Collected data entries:
______
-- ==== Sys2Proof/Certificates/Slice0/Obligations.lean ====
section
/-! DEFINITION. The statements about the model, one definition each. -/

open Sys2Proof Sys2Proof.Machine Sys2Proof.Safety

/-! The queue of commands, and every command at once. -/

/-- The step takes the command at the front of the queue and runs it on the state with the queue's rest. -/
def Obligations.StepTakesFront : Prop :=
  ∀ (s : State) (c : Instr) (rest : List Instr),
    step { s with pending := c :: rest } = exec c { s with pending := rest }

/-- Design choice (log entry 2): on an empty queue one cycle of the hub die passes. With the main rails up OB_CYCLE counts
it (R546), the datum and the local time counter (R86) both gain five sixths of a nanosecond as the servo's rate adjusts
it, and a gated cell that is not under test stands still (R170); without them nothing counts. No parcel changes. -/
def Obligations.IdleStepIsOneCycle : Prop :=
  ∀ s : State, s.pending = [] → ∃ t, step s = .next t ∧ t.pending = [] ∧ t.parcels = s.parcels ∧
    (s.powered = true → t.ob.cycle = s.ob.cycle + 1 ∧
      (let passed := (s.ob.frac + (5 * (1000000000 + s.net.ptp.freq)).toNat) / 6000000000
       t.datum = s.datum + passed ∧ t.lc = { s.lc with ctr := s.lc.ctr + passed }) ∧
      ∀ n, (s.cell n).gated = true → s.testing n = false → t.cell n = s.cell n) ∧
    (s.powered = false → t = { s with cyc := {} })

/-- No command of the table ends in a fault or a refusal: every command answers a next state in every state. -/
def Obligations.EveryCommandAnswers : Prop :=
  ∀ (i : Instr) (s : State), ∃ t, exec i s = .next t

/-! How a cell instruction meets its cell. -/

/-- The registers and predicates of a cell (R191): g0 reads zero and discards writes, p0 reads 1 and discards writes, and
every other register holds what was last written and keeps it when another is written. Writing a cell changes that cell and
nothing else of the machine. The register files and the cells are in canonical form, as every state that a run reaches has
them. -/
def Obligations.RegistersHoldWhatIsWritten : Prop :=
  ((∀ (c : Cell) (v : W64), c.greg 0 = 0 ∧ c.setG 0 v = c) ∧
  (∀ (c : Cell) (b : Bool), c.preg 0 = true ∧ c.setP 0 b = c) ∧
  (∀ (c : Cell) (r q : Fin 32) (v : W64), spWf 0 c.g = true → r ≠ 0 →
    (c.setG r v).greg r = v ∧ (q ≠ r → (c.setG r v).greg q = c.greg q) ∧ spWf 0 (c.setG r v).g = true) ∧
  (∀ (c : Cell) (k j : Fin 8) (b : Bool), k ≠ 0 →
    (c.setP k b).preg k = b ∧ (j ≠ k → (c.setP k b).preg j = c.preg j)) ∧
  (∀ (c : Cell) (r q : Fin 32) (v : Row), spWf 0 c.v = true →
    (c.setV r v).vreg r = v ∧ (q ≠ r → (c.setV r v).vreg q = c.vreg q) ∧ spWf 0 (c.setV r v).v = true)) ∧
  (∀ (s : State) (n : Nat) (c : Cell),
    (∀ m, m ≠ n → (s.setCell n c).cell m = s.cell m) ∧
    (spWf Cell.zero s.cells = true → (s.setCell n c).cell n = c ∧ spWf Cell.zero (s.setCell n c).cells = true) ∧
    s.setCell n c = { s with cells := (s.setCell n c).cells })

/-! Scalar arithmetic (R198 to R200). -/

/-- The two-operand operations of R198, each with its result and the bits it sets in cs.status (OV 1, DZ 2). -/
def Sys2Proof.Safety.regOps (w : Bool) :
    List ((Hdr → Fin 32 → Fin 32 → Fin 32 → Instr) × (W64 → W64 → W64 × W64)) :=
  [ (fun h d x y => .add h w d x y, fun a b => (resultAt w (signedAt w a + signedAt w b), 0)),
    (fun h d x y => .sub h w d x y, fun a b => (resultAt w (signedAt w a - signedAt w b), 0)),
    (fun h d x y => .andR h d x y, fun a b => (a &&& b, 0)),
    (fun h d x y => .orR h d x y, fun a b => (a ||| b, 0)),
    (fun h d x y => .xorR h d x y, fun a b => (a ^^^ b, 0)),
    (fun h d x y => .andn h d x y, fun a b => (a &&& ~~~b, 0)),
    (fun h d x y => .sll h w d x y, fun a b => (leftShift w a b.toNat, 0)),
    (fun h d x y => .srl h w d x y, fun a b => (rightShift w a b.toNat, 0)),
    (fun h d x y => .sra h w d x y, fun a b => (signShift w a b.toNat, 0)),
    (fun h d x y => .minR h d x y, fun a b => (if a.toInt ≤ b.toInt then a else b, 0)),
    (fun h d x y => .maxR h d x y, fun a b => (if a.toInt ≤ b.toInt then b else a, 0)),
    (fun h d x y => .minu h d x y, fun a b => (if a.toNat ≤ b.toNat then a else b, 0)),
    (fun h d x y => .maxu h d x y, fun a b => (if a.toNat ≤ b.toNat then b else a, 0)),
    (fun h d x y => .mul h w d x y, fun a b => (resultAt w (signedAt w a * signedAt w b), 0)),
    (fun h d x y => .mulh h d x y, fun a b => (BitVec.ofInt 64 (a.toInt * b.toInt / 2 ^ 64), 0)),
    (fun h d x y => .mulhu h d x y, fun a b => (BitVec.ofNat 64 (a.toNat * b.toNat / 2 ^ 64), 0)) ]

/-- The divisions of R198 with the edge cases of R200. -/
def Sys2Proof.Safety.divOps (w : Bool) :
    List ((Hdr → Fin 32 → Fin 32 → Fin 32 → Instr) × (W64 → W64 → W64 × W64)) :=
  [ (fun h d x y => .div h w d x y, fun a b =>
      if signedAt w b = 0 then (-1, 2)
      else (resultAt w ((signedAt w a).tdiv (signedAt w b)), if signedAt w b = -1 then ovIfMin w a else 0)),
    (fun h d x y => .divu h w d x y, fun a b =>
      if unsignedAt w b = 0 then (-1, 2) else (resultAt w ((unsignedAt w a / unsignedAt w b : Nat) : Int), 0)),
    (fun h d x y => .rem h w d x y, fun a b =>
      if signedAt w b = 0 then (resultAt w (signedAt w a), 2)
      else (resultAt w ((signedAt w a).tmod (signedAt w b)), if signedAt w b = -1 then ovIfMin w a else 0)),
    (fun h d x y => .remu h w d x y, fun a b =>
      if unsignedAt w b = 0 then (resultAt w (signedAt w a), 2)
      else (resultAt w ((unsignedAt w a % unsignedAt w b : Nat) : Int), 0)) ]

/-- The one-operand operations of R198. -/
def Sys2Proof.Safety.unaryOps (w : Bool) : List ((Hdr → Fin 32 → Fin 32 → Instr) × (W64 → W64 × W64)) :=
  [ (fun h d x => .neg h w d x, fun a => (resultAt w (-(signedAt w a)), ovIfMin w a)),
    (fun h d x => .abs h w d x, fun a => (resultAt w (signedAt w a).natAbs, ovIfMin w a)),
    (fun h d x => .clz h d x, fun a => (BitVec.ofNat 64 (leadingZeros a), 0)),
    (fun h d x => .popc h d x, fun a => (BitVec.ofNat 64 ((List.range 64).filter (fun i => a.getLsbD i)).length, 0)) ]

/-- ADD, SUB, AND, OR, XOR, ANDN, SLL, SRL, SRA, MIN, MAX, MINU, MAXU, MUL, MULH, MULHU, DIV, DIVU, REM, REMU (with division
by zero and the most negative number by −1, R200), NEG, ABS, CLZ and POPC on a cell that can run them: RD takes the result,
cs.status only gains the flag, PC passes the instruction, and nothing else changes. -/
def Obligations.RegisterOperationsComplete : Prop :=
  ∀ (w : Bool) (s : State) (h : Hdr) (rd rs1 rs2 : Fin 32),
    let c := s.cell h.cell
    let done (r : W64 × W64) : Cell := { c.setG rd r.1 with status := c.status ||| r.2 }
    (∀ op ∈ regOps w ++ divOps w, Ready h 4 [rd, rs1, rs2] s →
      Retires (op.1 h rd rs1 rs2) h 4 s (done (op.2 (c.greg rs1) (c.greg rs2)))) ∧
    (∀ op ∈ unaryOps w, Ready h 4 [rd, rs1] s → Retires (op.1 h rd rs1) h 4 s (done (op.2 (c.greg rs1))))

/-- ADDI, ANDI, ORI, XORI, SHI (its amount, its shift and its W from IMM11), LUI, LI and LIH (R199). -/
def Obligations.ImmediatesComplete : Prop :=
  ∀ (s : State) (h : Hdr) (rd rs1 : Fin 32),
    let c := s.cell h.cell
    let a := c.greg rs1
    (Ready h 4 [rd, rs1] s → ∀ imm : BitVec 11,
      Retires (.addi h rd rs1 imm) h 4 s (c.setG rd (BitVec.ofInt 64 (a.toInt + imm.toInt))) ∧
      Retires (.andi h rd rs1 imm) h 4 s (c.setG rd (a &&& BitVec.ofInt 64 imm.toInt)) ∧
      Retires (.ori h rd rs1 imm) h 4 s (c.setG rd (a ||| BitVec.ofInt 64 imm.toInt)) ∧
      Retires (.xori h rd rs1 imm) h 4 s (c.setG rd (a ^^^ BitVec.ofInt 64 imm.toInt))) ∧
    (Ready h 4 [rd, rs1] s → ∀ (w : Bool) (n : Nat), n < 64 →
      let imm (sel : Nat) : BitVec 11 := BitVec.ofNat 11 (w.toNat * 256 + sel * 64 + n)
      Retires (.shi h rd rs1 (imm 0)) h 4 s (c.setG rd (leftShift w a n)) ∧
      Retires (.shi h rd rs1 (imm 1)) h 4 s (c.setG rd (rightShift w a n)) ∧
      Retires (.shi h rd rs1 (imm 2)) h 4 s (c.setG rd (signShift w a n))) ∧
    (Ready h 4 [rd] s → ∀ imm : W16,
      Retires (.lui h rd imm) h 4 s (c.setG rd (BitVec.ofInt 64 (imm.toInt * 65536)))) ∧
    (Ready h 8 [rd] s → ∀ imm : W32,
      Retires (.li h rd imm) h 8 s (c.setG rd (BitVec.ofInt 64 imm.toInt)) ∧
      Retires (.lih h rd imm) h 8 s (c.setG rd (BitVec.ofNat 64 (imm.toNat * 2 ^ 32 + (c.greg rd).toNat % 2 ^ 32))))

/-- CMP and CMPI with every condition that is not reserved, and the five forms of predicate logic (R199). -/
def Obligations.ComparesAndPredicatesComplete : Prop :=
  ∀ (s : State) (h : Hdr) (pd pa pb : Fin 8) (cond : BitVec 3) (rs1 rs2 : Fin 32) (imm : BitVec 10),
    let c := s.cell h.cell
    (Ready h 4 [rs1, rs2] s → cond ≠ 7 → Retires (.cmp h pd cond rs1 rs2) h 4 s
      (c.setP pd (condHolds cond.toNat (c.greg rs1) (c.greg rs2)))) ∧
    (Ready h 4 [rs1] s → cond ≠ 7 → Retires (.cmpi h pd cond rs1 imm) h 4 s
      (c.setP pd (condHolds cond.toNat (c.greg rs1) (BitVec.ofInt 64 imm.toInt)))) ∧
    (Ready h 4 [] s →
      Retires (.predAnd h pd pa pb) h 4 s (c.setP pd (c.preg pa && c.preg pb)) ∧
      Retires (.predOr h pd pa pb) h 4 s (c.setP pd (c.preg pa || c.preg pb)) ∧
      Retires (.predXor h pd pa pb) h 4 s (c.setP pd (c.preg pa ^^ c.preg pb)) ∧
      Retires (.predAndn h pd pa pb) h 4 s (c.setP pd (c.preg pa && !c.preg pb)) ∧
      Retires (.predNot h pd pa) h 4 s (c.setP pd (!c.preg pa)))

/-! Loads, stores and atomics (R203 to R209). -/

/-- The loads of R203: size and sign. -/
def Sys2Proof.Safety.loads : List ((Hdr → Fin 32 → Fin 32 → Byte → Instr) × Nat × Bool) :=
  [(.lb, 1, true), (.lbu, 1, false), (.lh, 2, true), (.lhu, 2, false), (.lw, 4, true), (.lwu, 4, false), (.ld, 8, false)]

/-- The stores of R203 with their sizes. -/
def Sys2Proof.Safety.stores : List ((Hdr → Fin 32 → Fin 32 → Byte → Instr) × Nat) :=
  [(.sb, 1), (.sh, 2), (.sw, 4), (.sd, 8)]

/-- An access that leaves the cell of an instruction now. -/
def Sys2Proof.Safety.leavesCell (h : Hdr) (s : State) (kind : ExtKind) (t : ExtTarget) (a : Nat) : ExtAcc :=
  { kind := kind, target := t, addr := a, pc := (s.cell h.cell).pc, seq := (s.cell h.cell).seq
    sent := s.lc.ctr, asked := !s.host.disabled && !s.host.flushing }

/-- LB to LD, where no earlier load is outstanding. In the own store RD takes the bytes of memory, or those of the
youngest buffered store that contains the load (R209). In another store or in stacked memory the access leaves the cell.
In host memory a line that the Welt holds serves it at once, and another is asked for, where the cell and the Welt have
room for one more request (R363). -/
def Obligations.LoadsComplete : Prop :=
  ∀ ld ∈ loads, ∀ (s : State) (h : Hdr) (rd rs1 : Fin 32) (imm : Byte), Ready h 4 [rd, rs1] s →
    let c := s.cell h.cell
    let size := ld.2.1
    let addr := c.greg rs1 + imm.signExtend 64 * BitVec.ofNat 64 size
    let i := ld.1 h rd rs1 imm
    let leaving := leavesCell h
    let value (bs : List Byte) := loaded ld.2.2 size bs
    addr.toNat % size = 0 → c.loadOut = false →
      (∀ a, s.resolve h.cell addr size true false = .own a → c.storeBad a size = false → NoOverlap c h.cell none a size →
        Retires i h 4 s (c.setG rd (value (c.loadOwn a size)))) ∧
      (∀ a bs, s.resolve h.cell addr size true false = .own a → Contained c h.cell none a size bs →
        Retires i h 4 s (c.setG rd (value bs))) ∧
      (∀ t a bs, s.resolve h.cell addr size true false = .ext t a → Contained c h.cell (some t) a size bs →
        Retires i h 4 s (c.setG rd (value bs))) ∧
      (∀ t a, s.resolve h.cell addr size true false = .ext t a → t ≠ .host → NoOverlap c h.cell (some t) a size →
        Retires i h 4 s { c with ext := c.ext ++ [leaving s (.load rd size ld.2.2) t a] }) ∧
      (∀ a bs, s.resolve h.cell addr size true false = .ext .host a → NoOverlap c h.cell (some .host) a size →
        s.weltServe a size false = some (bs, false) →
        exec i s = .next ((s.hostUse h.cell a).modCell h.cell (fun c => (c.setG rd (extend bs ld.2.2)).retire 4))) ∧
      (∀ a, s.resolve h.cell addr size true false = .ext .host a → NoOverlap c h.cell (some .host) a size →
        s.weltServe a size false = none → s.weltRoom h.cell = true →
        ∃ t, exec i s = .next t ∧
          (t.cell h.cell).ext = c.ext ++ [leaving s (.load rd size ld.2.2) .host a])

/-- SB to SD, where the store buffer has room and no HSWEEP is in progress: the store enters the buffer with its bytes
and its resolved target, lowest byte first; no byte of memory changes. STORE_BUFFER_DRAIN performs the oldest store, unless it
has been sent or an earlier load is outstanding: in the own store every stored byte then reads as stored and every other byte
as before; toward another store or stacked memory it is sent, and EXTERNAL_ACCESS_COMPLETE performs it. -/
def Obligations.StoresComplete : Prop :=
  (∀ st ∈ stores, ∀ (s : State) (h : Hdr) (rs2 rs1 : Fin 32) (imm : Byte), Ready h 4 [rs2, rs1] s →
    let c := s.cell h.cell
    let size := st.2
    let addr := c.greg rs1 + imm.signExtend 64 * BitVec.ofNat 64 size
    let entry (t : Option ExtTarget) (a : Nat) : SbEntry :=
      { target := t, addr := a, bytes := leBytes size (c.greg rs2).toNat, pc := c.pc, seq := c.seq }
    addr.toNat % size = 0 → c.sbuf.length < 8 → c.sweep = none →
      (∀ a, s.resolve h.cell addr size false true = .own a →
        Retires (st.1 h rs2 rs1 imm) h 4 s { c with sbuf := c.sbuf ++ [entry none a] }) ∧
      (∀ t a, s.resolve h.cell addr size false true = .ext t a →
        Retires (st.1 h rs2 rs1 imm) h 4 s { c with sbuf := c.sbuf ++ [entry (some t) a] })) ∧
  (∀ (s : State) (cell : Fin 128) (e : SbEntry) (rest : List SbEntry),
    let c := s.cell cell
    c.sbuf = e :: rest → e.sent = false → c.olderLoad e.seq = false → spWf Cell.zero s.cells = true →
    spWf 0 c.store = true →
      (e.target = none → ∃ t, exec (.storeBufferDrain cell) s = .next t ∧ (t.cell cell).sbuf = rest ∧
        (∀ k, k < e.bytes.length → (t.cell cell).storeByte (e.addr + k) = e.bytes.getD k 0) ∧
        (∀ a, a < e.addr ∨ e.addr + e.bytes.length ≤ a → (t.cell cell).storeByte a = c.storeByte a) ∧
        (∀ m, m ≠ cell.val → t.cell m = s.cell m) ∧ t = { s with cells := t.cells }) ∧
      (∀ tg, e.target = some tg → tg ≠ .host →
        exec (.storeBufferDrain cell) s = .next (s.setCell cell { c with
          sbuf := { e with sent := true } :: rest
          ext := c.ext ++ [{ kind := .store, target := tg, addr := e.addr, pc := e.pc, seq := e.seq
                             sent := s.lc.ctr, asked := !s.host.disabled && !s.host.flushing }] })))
______
Work item. Print again the lines of the entries above that fall between the line holding "logic (R199). -/" and the line holding "(Ready h 4 [rs1, rs2]", inclusive, exactly as they stand.

Task response.
/-- CMP and CMPI with every condition that is not reserved, and the five forms of predicate logic (R199). -/
def Obligations.ComparesAndPredicatesComplete : Prop :=
  ∀ (s : State) (h : Hdr) (pd pa pb : Fin 8) (cond : BitVec 3) (rs1 rs2 : Fin 32) (imm : BitVec 10),
    let c := s.cell h.cell
    (Ready h 4 [rs1, rs2] s → cond ≠ 7 → Retires (.cmp h pd cond rs1 rs2) h 4 s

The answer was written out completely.